He is very pretty isn't he!? Thank you for all the responses!


----------



## newport (Aug 8, 2011)

Charlie is a LOVE- and looks Golden to me!! I love this site also-and all the great people here- LIKE YOU! I have got great advise on my baby- Ms. Lola- her issues.... and now she has some allergy issues and I am working on those. I feel good I have this site to come to for helpful suggestions


----------



## Jige (Mar 17, 2011)

Charlie is very handsome and I am glad you found this site too. I want to hear about Charlie. 

Just remember opinions are like ----- everyone has one ( you can fill in the blank).


----------



## spruce (Mar 13, 2008)

I love your post! it's so true about the opinions we hear!

my guy may/may not be 100% golden...If I say he is, I'm told why he's not; if I say I'm not sure of his breed(s), I hear how he's positively 100% golden. Whatever, he's MY PERFECT DOG.


----------



## Jlopez (Apr 19, 2011)

OMG, he is too cute!! My advise is to just forget about negative comments and enjoy him, because really they grow too fast and before you know it you will have a big guy sitting next to you....really....what a handsome boy !


----------



## bbuzz (Aug 8, 2010)

What a heart stealer!! Glad you found the forum, it is rather wonderful isn't it! Just be careful it's rather addictive! 

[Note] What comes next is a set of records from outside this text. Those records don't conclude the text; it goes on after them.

/-- O41. spec/00_scope.md R3: the sequence, the outcomes and the flag update of a step. The fetch is D7 (log 11), the wrap D13 (log 15), the wait log 7, the hang log 10. -/
def Obligations.StepOutcomesAreContinueHaltAndFatalOrTheStepDoesNotComplete : Prop :=
  ∀ s : State,
    step s = exec (decode s.cfg (memRead s s.pc).1) ((memRead s s.pc).2.setPC (s.pc + 1#16)) ∧
    (∀ t, step s = .next t → (t.signal = .halt ↔ decode s.cfg (memRead s s.pc).1 = .trapHalt)) ∧
    ((∃ u, step s = .fault (.badInstruction u)) ↔ (decode s.cfg (memRead s s.pc).1 = .res ∨ decode s.cfg (memRead s s.pc).1 = .rti)) ∧
    (∀ u, step s = .fault (.awaitsKey u) → (decode s.cfg (memRead s s.pc).1 = .trapGetc ∨ decode s.cfg (memRead s s.pc).1 = .trapIn) ∧
      NoKey (memRead s s.pc).2) ∧
    (∀ u, step s = .fault (.stringUnending u) →
      (decode s.cfg (memRead s s.pc).1 = .trapPuts ∨ decode s.cfg (memRead s s.pc).1 = .trapPutsp) ∧
      (∀ a, a ≠ s.cfg.kbsrAddr → a ≠ s.cfg.kbdrAddr → s.word a ≠ 0x0000#16) ∧ (s.mem.wf = true → s.kbdHeld ≠ none)) ∧
    (∀ r, step s ≠ .refused r) ∧
    (∀ t, step s = .next t → (∀ r, flagSource (decode s.cfg (memRead s s.pc).1) = some r → FlagsSay t (t.reg r)) ∧
      (flagSource (decode s.cfg (memRead s s.pc).1) = none → t.cond = s.cond))

/-- O42. spec/20_memory.md R44: self-modifying code needs no fence. -/
def Obligations.AStoredWordIsTheInstructionFetchedNext : Prop :=
  ∀ (s : State) (sr : Reg), s.mem.wf = true → s.pc ≠ s.cfg.kbsrAddr → s.pc + 1#16 ≠ s.cfg.kbsrAddr →
    decode s.cfg (s.word s.pc) = .st sr 0#9 →
    ∃ t, step s = .next t ∧ t.pc = s.pc + 1#16 ∧ step t = exec (decode s.cfg (s.reg sr)) (t.setPC (t.pc + 1#16))

/-- O43. spec/10_state.md R15, at every step boundary; the canonical form of memory is the model's (log 3). -/
def Obligations.InvariantIsKeptByEveryStep : Prop :=
  ∀ s t : State, Inv s → step s = .next t → Inv t

/-- O44. spec/10_state.md section 7; the values are the spec's decisions (logs 3 and 4). -/
def Obligations.InvariantHoldsAtReset : Prop :=
  Inv State.reset ∧ ∀ c : Config, c.wf = true → OneFlag c.resetCond → Inv (State.resetOf c)

/-- O45. spec/10_state.md section 7; every value is the spec's decision (logs 1 to 4). -/
def Obligations.ResetLeavesTheDefaultValues : Prop :=
  State.reset.pc = 0x3000#16 ∧ State.reset.cond = 0b010#3 ∧ (∀ r, State.reset.reg r = 0x0000#16) ∧
  (∀ a, State.reset.word a = 0x0000#16) ∧ State.reset.conOutLog = [] ∧ State.reset.cfg.kbsrAddr = 0xFE00#16 ∧
  State.reset.cfg.kbdrAddr = 0xFE02#16 ∧ opcodes.map (fun o => (opcodeValue State.reset.cfg o).toNat) = List.range 16 ∧
  services.map (fun x => (trapVector State.reset.cfg x).toNat) = [0x20, 0x21, 0x22, 0x23, 0x24, 0x25]

/-- O46. spec/10_state.md R21, R22; the parameters are fixed (log 1). -/
def Obligations.DeviceStreamsOnlyMoveForward : Prop :=
  ∀ s t : State, step s = .next t →
    (∃ bs, t.conOutLog = s.conOutLog ++ bs) ∧ (∃ used, s.kbdIn = used ++ t.kbdIn) ∧ t.kbdHeld = s.kbdHeld ∧ t.cfg = s.cfg

/-- O47. spec/10_state.md R22: the block never reads the console. -/
def Obligations.TheConsoleIsNeverRead : Prop :=
  ∀ (s t : State) (old : List Byte), step s = .next t →
    step { s with conOutLog := old ++ s.conOutLog } = .next { t with conOutLog := old ++ t.conOutLog }

/-- O48. spec/70_reset_and_hazards.md section 3, the spec's decision D22 (log 8). -/
def Obligations.HaltingIsASignalAndNoLatch : Prop :=
  ∀ (s t : State) (g : Signal), step s = .next t → step (s.setSignal g) = .next t

/-- O49. spec/70_reset_and_hazards.md R165 and R172: the run ends at the first step whose outcome is not continue (D22, log 8). -/
def Obligations.ARunEndsAtTheFirstOutcomeThatIsNotContinue : Prop :=
  ∀ (k : Nat) (s : State),
    (∀ t, freeRun k s = .running t ↔ Continues k s t) ∧
    (∀ t, freeRun k s = .halted t ↔ ∃ j u, j < k ∧ Continues j s u ∧ step u = .next t ∧ t.signal = .halt) ∧
    (∀ v, freeRun k s = .failed v ↔ ∃ j u, j < k ∧ Continues j s u ∧ step u = .fault (.badInstruction v)) ∧
    (∀ v, freeRun k s = .waiting v ↔ ∃ j u, j < k ∧ Continues j s u ∧ step u = .fault (.awaitsKey v)) ∧
    (∀ v, freeRun k s = .hanging v ↔ ∃ j u, j < k ∧ Continues j s u ∧ step u = .fault (.stringUnending v)) ∧
    (∀ r, freeRun k s ≠ .refused r)

/-- O50. spec/70_reset_and_hazards.md R163; no wrap is the spec's decision D28, the odd byte log 21. -/
def Obligations.ImageLoadPutsTheWordsFromItsOriginUp : Prop :=
  (∀ (s : State) (b : List Byte), s.mem.wf = true → 2 ≤ b.length → ∀ a : Word,
      (s.loadImage b).word a =
        (if (b.getD 0 0#8).toNat * 256 + (b.getD 1 0#8).toNat ≤ a.toNat ∧
            2 * (a.toNat - ((b.getD 0 0#8).toNat * 256 + (b.getD 1 0#8).toNat)) + 3 < b.length
         then BitVec.ofNat 16
            ((b.getD (2 * (a.toNat - ((b.getD 0 0#8).toNat * 256 + (b.getD 1 0#8).toNat)) + 2) 0#8).toNat * 256 +
             (b.getD (2 * (a.toNat - ((b.getD 0 0#8).toNat * 256 + (b.getD 1 0#8).toNat)) + 3) 0#8).toNat)
         else s.word a)) ∧
  (∀ (s : State) (b : List Byte), SameRegsBut [] s (s.loadImage b) ∧ (s.loadImage b).pc = s.pc ∧
      (s.loadImage b).cond = s.cond ∧ SameKeyboard s (s.loadImage b) ∧ (s.loadImage b).conOutLog = s.conOutLog ∧
      (b.length < 2 → s.loadImage b = s))

/-- O51. spec/10_state.md R18, one word at each address; the canonical form is the model's own (log 3). -/
def Obligations.CanonicalMemoriesThatReadAlikeAreEqual : Prop :=
  ∀ m m' : Memory, m.wf = true → m'.wf = true → (∀ a : Word, m.read a.toNat = m'.read a.toNat) → m = m'

/-- O52. spec/44_trap.md R114, R116 and spec/70_reset_and_hazards.md R172: the hang (D7, log 11; D20, log 15). Its form is log 10, the key
held down log 5. That every poll finds it ready (R21 and D24 leave each answer free) is a premise, in the fields of log 6 (DESIGN CHOICE). -/
def Obligations.PutsAndPutspHangWhereNoReadCanFindAZeroWord : Prop :=
  ∀ (s : State) (c : Byte), s.mem.wf = true → (∀ a, a ≠ s.cfg.kbsrAddr → s.word a ≠ 0x0000#16) →
    s.kbdHeld = some c → c ≠ 0#8 → (∀ x ∈ s.kbdIn, x ≠ 0#8) → (∀ d ∈ s.kbdPolls, d = true) →
    pollRunOf s = .forever →
    exec .trapPuts s = .fault (.stringUnending (s.setReg .r7 s.pc)) ∧
    exec .trapPutsp s = .fault (.stringUnending (s.setReg .r7 s.pc))
end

Don't stress too much about other people's thoughts or opinions. All our dogs are individual and need to be treat as such. There is no one way of doing things. 

The best thing you can do is know your pup and what works for you or your pup, then stand tall and be confident in what you are doing.


----------



## Maddie'sMom2011 (Apr 26, 2011)

He's just too cute!


----------